Superset is an open-source product originally developed by AirBnB that, as stated in their docs:

Apache Superset (incubating) is a modern, enterprise-ready business intelligence web application.

What’s more important, it manages to give tools for both technical and non-tech people to work with it. You can easily build a plot using data from a table in your database, a csv file or a Druid cluster. But in case you need to customize a plot, or to obtain data from a overly-complicated query, you still have the ways to do so, nice!

So… let’s install it?

Disclaimer: I’m going to install locally (Ubuntu 18.04), as a first approach to working with Superset. I do not recommend following the same steps in a production environment!

  1. First you need to install both Docker and docker-compose
  2. Clone the Superset repo
git clone https://github.com/apache/incubator-superset/

3. Navigate to the folder in which the docker files are placed

cd incubator-superset/contrib/docker

4. Run docker-compose specifying file docker-init.sh as entrypoint

docker-compose run --rm superset ./docker-init.sh

This is going to download (the first time it may take a long time) and configure three containers: one with Superset, another one with a Redis instance (to handle cache) and a last one with Postgres (handles metadata). You’ll be asked for an user and password in this process.

5. Launch it!

docker-compose up -d

Now you should be able to access to your Superset service using http://localhost:8088/login/, congrats!

As specified in the docker-compose.yaml file, the containers will be automatically run when restarting docker (or the computer), so you don’t have to worry about rerunning docker-compose when restarting.

Quick Note: If the last step fails for you have to modify file incubator-superset/contrib/docker/docker-compose.yaml and set the environment to production:

SUPERSET_ENV: production
#SUPERSET_ENV: development

This is an already documented problem (Link to Github issue) and hopefully there is a fix coming soon enough.

Ok, that was way too boring, let’s import our first datasource and build some cool graphics!

via GIPHY

The data I’ve used includes information on all property sales in England and Wales that were sold for full market value in 2018 (source). I’ve downloaded the csv and dumped it into a table in Postgres.

First of all, we need to create a connection from Superset to our database, which is done on section Sources > Databases. Once in there, the connector is specified via SQLAlchemy url, which supports a wide range of databases.
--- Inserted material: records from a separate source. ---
-- ==== Sys2Proof/Tests/Slice0.lean ====
section
/-! SUPPORT. Tests. Expected results come from the spec: the encodings of `opcode_table.json`, the vectors of
`95_test_vectors.md` (the theorems carry their ids), and for the witnesses the hypotheses of the statements. -/

namespace Sys2Proof.Tests

open Sys2Proof Machine Expect

/-! ## Each check of WellFormed refuses an ill-formed term -/

theorem test_wf_core_is_prefix : (⟨[], .altd⟩ : Prefixed).rowsWf = false := by decide
theorem test_wf_prefix_is_core : (⟨[.cpl], .cpl⟩ : Prefixed).rowsWf = false := by decide
theorem test_wf_two_altd : (⟨[.altd, .altd], .cpl⟩ : Prefixed).altdWf = false := by decide
theorem test_wf_ioi_and_ioe : (⟨[.ioi, .ioe], .cpl⟩ : Prefixed).ioWf = false := by decide
theorem test_wf_lcall_target : (Instr.lcallxmn 0x05 0xDFFF).wf = false := by decide
theorem test_wf_whole : (⟨[.ioi, .ioi], .cpl⟩ : Prefixed).wf = false := by decide
theorem test_wf_accepts : (⟨[.ioe, .altd], .lcallxmn 0x05 0xE000⟩ : Prefixed).wf = true := by decide

/-! ## Every row's word, from its `encoding` in `opcode_table.json`, decodes to the row

The operand bytes are `d` and `e` 85h, `n` 5Ah, `m` C3h, `x` 17h. -/

/-- Rows 1 to 48 of the opcode table. -/
def words0 : List (List Byte × Instr) :=
  [([0x8E], .adcAAtHL), ([0xDD, 0x8E, 0x85], .adcAAtIXd 0x85), ([0xFD, 0x8E, 0x85], .adcAAtIYd 0x85),
   ([0xCE, 0x5A], .adcAn 0x5A), ([0x88], .adcAB), ([0x89], .adcAC), ([0x8A], .adcAD), ([0x8B], .adcAE),
   ([0x8C], .adcAH), ([0x8D], .adcAL), ([0x8F], .adcAA), ([0xED, 0x4A], .adcHLBC), ([0xED, 0x5A], .adcHLDE),
   ([0xED, 0x6A], .adcHLHL), ([0xED, 0x7A], .adcHLSP), ([0x86], .addAAtHL), ([0xDD, 0x86, 0x85], .addAAtIXd 0x85),
   ([0xFD, 0x86, 0x85], .addAAtIYd 0x85), ([0xC6, 0x5A], .addAn 0x5A), ([0x80], .addAB), ([0x81], .addAC),
   ([0x82], .addAD), ([0x83], .addAE), ([0x84], .addAH), ([0x85], .addAL), ([0x87], .addAA), ([0x09], .addHLBC),
   ([0x19], .addHLDE), ([0x29], .addHLHL), ([0x39], .addHLSP), ([0xDD, 0x09], .addIXBC), ([0xDD, 0x19], .addIXDE),
   ([0xDD, 0x29], .addIXIX), ([0xDD, 0x39], .addIXSP), ([0xFD, 0x09], .addIYBC), ([0xFD, 0x19], .addIYDE),
   ([0xFD, 0x29], .addIYIY), ([0xFD, 0x39], .addIYSP), ([0x27, 0x85], .addSPd 0x85), ([0x76], .altd),
   ([0xA6], .andAtHL), ([0xDD, 0xA6, 0x85], .andAtIXd 0x85), ([0xFD, 0xA6, 0x85], .andAtIYd 0x85),
   ([0xDC], .andHLDE), ([0xDD, 0xDC], .andIXDE), ([0xFD, 0xDC], .andIYDE), ([0xE6, 0x5A], .andn 0x5A),
   ([0xA0], .andB)]

theorem test_words0 : words0.map (fun p => readRow p.1) = words0.map (fun p => RowResult.row p.2 []) := rfl

/-- Rows 49 to 96 of the opcode table. -/
def words1 : List (List Byte × Instr) :=
  [([0xA1], .andC), ([0xA2], .andD), ([0xA3], .andE), ([0xA4], .andH), ([0xA5], .andL), ([0xA7], .andA),
   ([0xCB, 0x46], .bit0AtHL), ([0xCB, 0x4E], .bit1AtHL), ([0xCB, 0x56], .bit2AtHL), ([0xCB, 0x5E], .bit3AtHL),
   ([0xCB, 0x66], .bit4AtHL), ([0xCB, 0x6E], .bit5AtHL), ([0xCB, 0x76], .bit6AtHL), ([0xCB, 0x7E], .bit7AtHL),
   ([0xDD, 0xCB, 0x85, 0x46], .bit0AtIXd 0x85), ([0xDD, 0xCB, 0x85, 0x4E], .bit1AtIXd 0x85),
   ([0xDD, 0xCB, 0x85, 0x56], .bit2AtIXd 0x85), ([0xDD, 0xCB, 0x85, 0x5E], .bit3AtIXd 0x85),
   ([0xDD, 0xCB, 0x85, 0x66], .bit4AtIXd 0x85), ([0xDD, 0xCB, 0x85, 0x6E], .bit5AtIXd 0x85),
   ([0xDD, 0xCB, 0x85, 0x76], .bit6AtIXd 0x85), ([0xDD, 0xCB, 0x85, 0x7E], .bit7AtIXd 0x85),
   ([0xFD, 0xCB, 0x85, 0x46], .bit0AtIYd 0x85), ([0xFD, 0xCB, 0x85, 0x4E], .bit1AtIYd 0x85),
   ([0xFD, 0xCB, 0x85, 0x56], .bit2AtIYd 0x85), ([0xFD, 0xCB, 0x85, 0x5E], .bit3AtIYd 0x85),
   ([0xFD, 0xCB, 0x85, 0x66], .bit4AtIYd 0x85), ([0xFD, 0xCB, 0x85, 0x6E], .bit5AtIYd 0x85),
   ([0xFD, 0xCB, 0x85, 0x76], .bit6AtIYd 0x85), ([0xFD, 0xCB, 0x85, 0x7E], .bit7AtIYd 0x85), ([0xCB, 0x40], .bit0B),
   ([0xCB, 0x41], .bit0C), ([0xCB, 0x42], .bit0D), ([0xCB, 0x43], .bit0E), ([0xCB, 0x44], .bit0H),
   ([0xCB, 0x45], .bit0L), ([0xCB, 0x47], .bit0A), ([0xCB, 0x48], .bit1B), ([0xCB, 0x49], .bit1C),
   ([0xCB, 0x4A], .bit1D), ([0xCB, 0x4B], .bit1E), ([0xCB, 0x4C], .bit1H), ([0xCB, 0x4D], .bit1L),
   ([0xCB, 0x4F], .bit1A), ([0xCB, 0x50], .bit2B), ([0xCB, 0x51], .bit2C), ([0xCB, 0x52], .bit2D),
   ([0xCB, 0x53], .bit2E)]

theorem test_words1 : words1.map (fun p => readRow p.1) = words1.map (fun p => RowResult.row p.2 []) := rfl

/-- Rows 97 to 144 of the opcode table. -/
def words2 : List (List Byte × Instr) :=
  [([0xCB, 0x54], .bit2H), ([0xCB, 0x55], .bit2L), ([0xCB, 0x57], .bit2A), ([0xCB, 0x58], .bit3B),
   ([0xCB, 0x59], .bit3C), ([0xCB, 0x5A], .bit3D), ([0xCB, 0x5B], .bit3E), ([0xCB, 0x5C], .bit3H),
   ([0xCB, 0x5D], .bit3L), ([0xCB, 0x5F], .bit3A), ([0xCB, 0x60], .bit4B), ([0xCB, 0x61], .bit4C),
   ([0xCB, 0x62], .bit4D), ([0xCB, 0x63], .bit4E), ([0xCB, 0x64], .bit4H), ([0xCB, 0x65], .bit4L),
   ([0xCB, 0x67], .bit4A), ([0xCB, 0x68], .bit5B), ([0xCB, 0x69], .bit5C), ([0xCB, 0x6A], .bit5D),
   ([0xCB, 0x6B], .bit5E), ([0xCB, 0x6C], .bit5H), ([0xCB, 0x6D], .bit5L), ([0xCB, 0x6F], .bit5A),
   ([0xCB, 0x70], .bit6B), ([0xCB, 0x71], .bit6C), ([0xCB, 0x72], .bit6D), ([0xCB, 0x73], .bit6E),
   ([0xCB, 0x74], .bit6H), ([0xCB, 0x75], .bit6L), ([0xCB, 0x77], .bit6A), ([0xCB, 0x78], .bit7B),
   ([0xCB, 0x79], .bit7C), ([0xCB, 0x7A], .bit7D), ([0xCB, 0x7B], .bit7E), ([0xCB, 0x7C], .bit7H),
   ([0xCB, 0x7D], .bit7L), ([0xCB, 0x7F], .bit7A), ([0xCC], .boolHL), ([0xDD, 0xCC], .boolIX),
   ([0xFD, 0xCC], .boolIY), ([0xCD, 0x5A, 0xC3], .callmn 0xC35A), ([0x3F], .ccf), ([0xBE], .cpAtHL),
   ([0xDD, 0xBE, 0x85], .cpAtIXd 0x85), ([0xFD, 0xBE, 0x85], .cpAtIYd 0x85), ([0xFE, 0x5A], .cpn 0x5A),
   ([0xB8], .cpB)]

theorem test_words2 : words2.map (fun p => readRow p.1) = words2.map (fun p => RowResult.row p.2 []) := rfl

/-- Rows 145 to 192 of the opcode table. -/
def words3 : List (List Byte × Instr) :=
  [([0xB9], .cpC), ([0xBA], .cpD), ([0xBB], .cpE), ([0xBC], .cpH), ([0xBD], .cpL), ([0xBF], .cpA), ([0x2F], .cpl),
   ([0x35], .decAtHL), ([0xDD, 0x35, 0x85], .decAtIXd 0x85), ([0xFD, 0x35, 0x85], .decAtIYd 0x85),
   ([0xDD, 0x2B], .decIX), ([0xFD, 0x2B], .decIY), ([0x05], .decB), ([0x0D], .decC), ([0x15], .decD),
   ([0x1D], .decE), ([0x25], .decH), ([0x2D], .decL), ([0x3D], .decA), ([0x0B], .decBC), ([0x1B], .decDE),
   ([0x2B], .decHL), ([0x3B], .decSP), ([0x10, 0x85], .djnze 0x85), ([0xED, 0x54], .exAtSPHL),
   ([0xDD, 0xE3], .exAtSPIX), ([0xFD, 0xE3], .exAtSPIY), ([0x08], .exAFAFalt), ([0xEB], .exDEHL),
   ([0xE3], .exDEaltHL), ([0xD9], .exx), ([0x34], .incAtHL), ([0xDD, 0x34, 0x85], .incAtIXd 0x85),
   ([0xFD, 0x34, 0x85], .incAtIYd 0x85), ([0xDD, 0x23], .incIX), ([0xFD, 0x23], .incIY), ([0x04], .incB),
   ([0x0C], .incC), ([0x14], .incD), ([0x1C], .incE), ([0x24], .incH), ([0x2C], .incL), ([0x3C], .incA),
   ([0x03], .incBC), ([0x13], .incDE), ([0x23], .incHL), ([0x33], .incSP), ([0xDB], .ioe)]

theorem test_words3 : words3.map (fun p => readRow p.1) = words3.map (fun p => RowResult.row p.2 []) := rfl

/-- Rows 193 to 240 of the opcode table. -/
def words4 : List (List Byte × Instr) :=
  [([0xD3], .ioi), ([0xED, 0x46], .ipset0), ([0xED, 0x56], .ipset1), ([0xED, 0x4E], .ipset2),
   ([0xED, 0x5E], .ipset3), ([0xED, 0x5D], .ipres), ([0xE9], .jpAtHL), ([0xDD, 0xE9], .jpAtIX),
   ([0xFD, 0xE9], .jpAtIY), ([0xC3, 0x5A, 0xC3], .jpmn 0xC35A), ([0xC2, 0x5A, 0xC3], .jpNZmn 0xC35A),
   ([0xCA, 0x5A, 0xC3], .jpZmn 0xC35A), ([0xD2, 0x5A, 0xC3], .jpNCmn 0xC35A), ([0xDA, 0x5A, 0xC3], .jpCmn 0xC35A),
   ([0xE2, 0x5A, 0xC3], .jpLZmn 0xC35A), ([0xEA, 0x5A, 0xC3], .jpLOmn 0xC35A), ([0xF2, 0x5A, 0xC3], .jpPmn 0xC35A),
   ([0xFA, 0x5A, 0xC3], .jpMmn 0xC35A), ([0x20, 0x85], .jrNZe 0x85), ([0x28, 0x85], .jrZe 0x85),
   ([0x30, 0x85], .jrNCe 0x85), ([0x38, 0x85], .jrCe 0x85), ([0x18, 0x85], .jre 0x85),
   ([0xCF, 0x5A, 0xC3, 0x17], .lcallxmn 0x17 0xC35A), ([0x02], .ldAtBCA), ([0x12], .ldAtDEA),
   ([0x36, 0x5A], .ldAtHLn 0x5A), ([0x70], .ldAtHLB), ([0x71], .ldAtHLC), ([0x72], .ldAtHLD), ([0x73], .ldAtHLE),
   ([0x74], .ldAtHLH), ([0x75], .ldAtHLL), ([0x77], .ldAtHLA), ([0xDD, 0xF4, 0x85], .ldAtHLdHL 0x85),
   ([0xF4, 0x85], .ldAtIXdHL 0x85), ([0xDD, 0x36, 0x85, 0x5A], .ldAtIXdn 0x85 0x5A),
   ([0xDD, 0x70, 0x85], .ldAtIXdB 0x85), ([0xDD, 0x71, 0x85], .ldAtIXdC 0x85), ([0xDD, 0x72, 0x85], .ldAtIXdD 0x85),
   ([0xDD, 0x73, 0x85], .ldAtIXdE 0x85), ([0xDD, 0x74, 0x85], .ldAtIXdH 0x85), ([0xDD, 0x75, 0x85], .ldAtIXdL 0x85),
   ([0xDD, 0x77, 0x85], .ldAtIXdA 0x85), ([0xFD, 0xF4, 0x85], .ldAtIYdHL 0x85),
   ([0xFD, 0x36, 0x85, 0x5A], .ldAtIYdn 0x85 0x5A), ([0xFD, 0x70, 0x85], .ldAtIYdB 0x85),
   ([0xFD, 0x71, 0x85], .ldAtIYdC 0x85)]

theorem test_words4 : words4.map (fun p => readRow p.1) = words4.map (fun p => RowResult.row p.2 []) := rfl

/-- Rows 241 to 288 of the opcode table. -/
def words5 : List (List Byte × Instr) :=
  [([0xFD, 0x72, 0x85], .ldAtIYdD 0x85), ([0xFD, 0x73, 0x85], .ldAtIYdE 0x85), ([0xFD, 0x74, 0x85], .ldAtIYdH 0x85),
   ([0xFD, 0x75, 0x85], .ldAtIYdL 0x85), ([0xFD, 0x77, 0x85], .ldAtIYdA 0x85), ([0x32, 0x5A, 0xC3], .ldAtmnA 0xC35A),
   ([0x22, 0x5A, 0xC3], .ldAtmnHL 0xC35A), ([0xDD, 0x22, 0x5A, 0xC3], .ldAtmnIX 0xC35A),
   ([0xFD, 0x22, 0x5A, 0xC3], .ldAtmnIY 0xC35A), ([0xED, 0x43, 0x5A, 0xC3], .ldAtmnBC 0xC35A),
   ([0xED, 0x53, 0x5A, 0xC3], .ldAtmnDE 0xC35A), ([0xED, 0x63, 0x5A, 0xC3], .ldAtmnHLed 0xC35A),
   ([0xED, 0x73, 0x5A, 0xC3], .ldAtmnSP 0xC35A), ([0xD4, 0x5A], .ldAtSPnHL 0x5A),
   ([0xDD, 0xD4, 0x5A], .ldAtSPnIX 0x5A), ([0xFD, 0xD4, 0x5A], .ldAtSPnIY 0x5A), ([0x0A], .ldAAtBC),
   ([0x1A], .ldAAtDE), ([0x3A, 0x5A, 0xC3], .ldAAtmn 0xC35A), ([0xED, 0x57], .ldAEIR), ([0xED, 0x5F], .ldAIIR),
   ([0xED, 0x77], .ldAXPC), ([0xED, 0x4B, 0x5A, 0xC3], .ldBCAtmn 0xC35A),
   ([0xED, 0x5B, 0x5A, 0xC3], .ldDEAtmn 0xC35A), ([0xED, 0x7B, 0x5A, 0xC3], .ldSPAtmn 0xC35A),
   ([0x2A, 0x5A, 0xC3], .ldHLAtmn 0xC35A), ([0xED, 0x49], .ldBCaltBC), ([0xED, 0x59], .ldDEaltBC),
   ([0xED, 0x69], .ldHLaltBC), ([0xED, 0x41], .ldBCaltDE), ([0xED, 0x51], .ldDEaltDE), ([0xED, 0x61], .ldHLaltDE),
   ([0x01, 0x5A, 0xC3], .ldBCmn 0xC35A), ([0x11, 0x5A, 0xC3], .ldDEmn 0xC35A), ([0x21, 0x5A, 0xC3], .ldHLmn 0xC35A),
   ([0x31, 0x5A, 0xC3], .ldSPmn 0xC35A), ([0xED, 0x47], .ldEIRA), ([0xED, 0x4F], .ldIIRA),
   ([0xDD, 0xE4, 0x85], .ldHLAtHLd 0x85), ([0xE4, 0x85], .ldHLAtIXd 0x85), ([0xFD, 0xE4, 0x85], .ldHLAtIYd 0x85),
   ([0xC4, 0x5A], .ldHLAtSPn 0x5A), ([0xDD, 0x7C], .ldHLIX), ([0xFD, 0x7C], .ldHLIY),
   ([0xDD, 0x2A, 0x5A, 0xC3], .ldIXAtmn 0xC35A), ([0xDD, 0xC4, 0x5A], .ldIXAtSPn 0x5A), ([0xDD, 0x7D], .ldIXHL),
   ([0xDD, 0x21, 0x5A, 0xC3], .ldIXmn 0xC35A)]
Here is how I’ve done it with Postgres:

The Superset connector uses SQLAlchemy

Then, it is needed to add each of the tables that we want to use in our visualizations. That action is performed in section Sources > Tables.

Now we have to play with Superset two main objects: dashboards and charts. Each dashboard is composed of several charts that we can arrange as we please. The process of building a basic chart and composing a dashboard is really simple, so I’m not going to explain how to do it, go and learn!

In just about 15 minutes, I’ve managed to build this dashboard:

A simple dashboard displaying some basic graphs

The magic of it is that, as we play with the different filters, the visualizations will be updated without refreshing the page. Don’t believe me? Just watch the following gif, in which first I apply a filter by city and later a temporal one.

Visualizations are re-rendered as soon as a filter is applied

Take into account that each visualizations needs to execute, at least, one query. If your dataset is huge and you change filters very fast, you may block your database (sometimes patience is the word).

Ok, this is very fancy and good-looking, but it has a huge flaw. The chart creator dialog only lets us choose one table, so we can’t join data from different tables… or can we? Yes, we can! (no Obama pun intended) Thanks to SQL Lab, which is a section in which we can query our database, save the results and use them as a visualizations’ data source. For example, if I launch the following query:

SQL Lab query composer dialog

To build a plot based on the results of this query, it is as simple as running the query and then clicking on the Explore button that appears on the left bottom corner. Then, we will be redirect to the visualization creation view, nice! This is the part where Dev has to work, because Biz is not supposed to know anything about SQL syntax (I mean, if they do, you should be happy).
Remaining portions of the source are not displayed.